PersistentRuntime.handleEvent intercepts all events from LocalRuntime.RunStream, including events emitted by sub-agents during a task transfer. The problem is that AgentChoiceEvent and AgentChoiceReasoningEvent do not carry a session ID — so persistStreamingContent writes them to sess.ID, which is the parent session.

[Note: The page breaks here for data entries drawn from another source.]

-- ==== Sys2Proof/Syntax.lean ====
section
/-!
DEFINITION. The commands of the engine: one constructor of `Instr` for each row of spec/opcode_table.json, with the
row's operands, and the types those operands need. A tile instruction names the hart that issues it and carries the
fields of its 64-bit word (Table 4.1); a host command carries its packet header (Table 11.9) and its parameters
(Table 11.12); an event carries what the world outside the engine's state decides.
-/
namespace Sys2Proof

/-- A tile site: physical field 0-95 and site s = row * 24 + column, 0-719 (R17, Table 0.4). -/
structure Loc where
  field : Nat
  site : Nat
deriving DecidableEq, Repr

/-- A hardware thread 0-63 of a tile site (R84). -/
structure Hart where
  loc : Loc
  thread : Nat
deriving DecidableEq, Repr

/-- The fields of an instruction word below GROUP and OP (Table 4.1). `alt` is bit 7 of OP, the immediate form of
R124; no other group lists an OP with that bit, so there it makes the encoding illegal (R118). `other` holds GROUP and OP of
a word that no row spells: an encoding that no table lists (R118), such as one of Tivivi alone (R150). `ecc` is no bit of the
word: the scratchpad words at which the fetch and the operand reads of this instruction meet an error, with what the check bits
make of it: corrected, or uncorrectable (R166, R167; log entry 129). -/
structure Opnd where
  alt : Bool := false
  other : Option (BitVec 12) := none
  ecc : List (Nat × Bool) := []
  d : BitVec 5 := 0
  a : BitVec 5 := 0
  b : BitVec 5 := 0
  c : BitVec 5 := 0
  imm : BitVec 32 := 0
deriving DecidableEq, Repr

/-- A PCIe function: the physical function of host port 0-7, or the virtual function of tenant 0-255 (R323). -/
inductive Fn where
  | pf (port : Nat)
  | vf (tenant : Nat)
deriving DecidableEq, Repr

/-- A place in the intake order (R344): the pace tick of acceptance, the deck, and the place in the deck's FIFO order. -/
structure Turn where
  tick : Nat := 0
  deck : Nat := 0
  seq : Nat := 0
deriving DecidableEq, Repr

/-- The header of a command packet (Table 11.9) and the function that issued it. OPCODE and LENGTH are those of the
command's row; a packet that carries others is answered by COMMAND_FETCH. No bits of the packet are: `muted`, which an FLR sets
in a scheduled command whose replies are to be discarded (R324); `turn`, its place in intake order (R344); `cpl`, the PCIe
completion status with which the host answers the command's reads, 0 for success (0x0502); `fw`, the code of a firmware fault
that the command meets (0x0505). -/
structure Hdr where
  fn : Fn
  tag : Nat := 0
  tick : Nat := 0
  part : Nat := 0
  fence : Bool := false
  keepAdapt : Bool := false
  force : Bool := false
  silent : Bool := false
  muted : Bool := false
  turn : Turn := {}
  cpl : Nat := 0
  fw : Option Nat := none
deriving DecidableEq, Repr

/-- A command packet as it lies in host memory, and what the intake FIFO's parity shows at read-out (R332). -/
structure RawPacket where
  bytes : List Byte
  wordBad : Bool := false
  headerBad : Bool := false
deriving DecidableEq, Repr

/-- What word parity shows when a reply or token packet is read out: good, bad once and good after the rewrite, or
bad again after the rewrite in the words of `mask` (R332). -/
inductive Parity where
  | good
  | once
  | twice (mask : Nat)
deriving DecidableEq, Repr

/-- Parameters of REQ_SUBMIT (Table 11.13); REQ_UPDATE carries values in the same layout. -/
structure SubmitParams where
  tenant : Nat := 0
  image : Nat := 0
  retain : Bool := false
  spec : Bool := false
  prio : Nat := 0
  topkM1 : Nat := 0
  chunkMax : Nat := 64
  eos : Nat := 0xFFFFFFFF
  topP : BitVec 32 := 0x3F800000#32
  temp : BitVec 32 := 0
  deadline : Nat := 0
  key : Word := 0
  maxLen : Nat := 0
  promptLen : Nat := 1
  promptAddr : Nat := 0
deriving DecidableEq, Repr

/-- The two slab ports of a tile (R103). -/
inductive SlabPort where
  | nv
  | dram
deriving DecidableEq, Repr

/-- Tile exception causes (Table 3.8). -/
inductive Cause where
  | illegalOp | claimViolation | misaligned | foldUnexpected | waitTimeout
  | residue | sramUncorr | nvUncorr | dramUncorr | portFault
deriving DecidableEq, Repr

/-- States of a tile site (Table 3.10, Table 9.8). -/
inductive SiteState where
  | active | spare | covered | retired | dark
deriving DecidableEq, Repr

/-- A proxy-read request of R115 to the ports of a COVERED site: a KV slot or an NV page. -/
inductive ProxyReq where
  | kvSlot (slot : Nat)
  | nvPage (page : Nat)
deriving DecidableEq, Repr

/-- Why a site enters COVERED (R401). -/
inductive CoverCause where
  | strikes | portFault | preventive | remap
deriving DecidableEq, Repr

/-- The stages of a spill (R262): choose victims and copy them out, then replace list entries at the boundary. -/
inductive SpillStage where
  | copyOut
  | replace
deriving DecidableEq, Repr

This creates duplicate messages: once in the parent (incorrectly, via streaming persistence) and once in the sub-session (correctly, via SubSessionCompletedEvent). When the session is reloaded, GetMessages returns all items where IsMessage() == true without filtering by agent, so the parent's conversation sent to the LLM looks like:

assistant  (root)    → tool_calls: [transfer_task]     ← expects matching tool result next
assistant  (worker)  → "doing work..."                  ← ORPHANED, breaks the pairing
assistant  (worker)  → tool_calls: [shell]              ← ORPHANED, no matching tool result
...
subsession           →                                  ← skipped by GetMessages
tool       (root)    → result for transfer_task         ← LLM can't match this anymore

The LLM provider rejects this because tool_result messages don't match any pending tool_use IDs.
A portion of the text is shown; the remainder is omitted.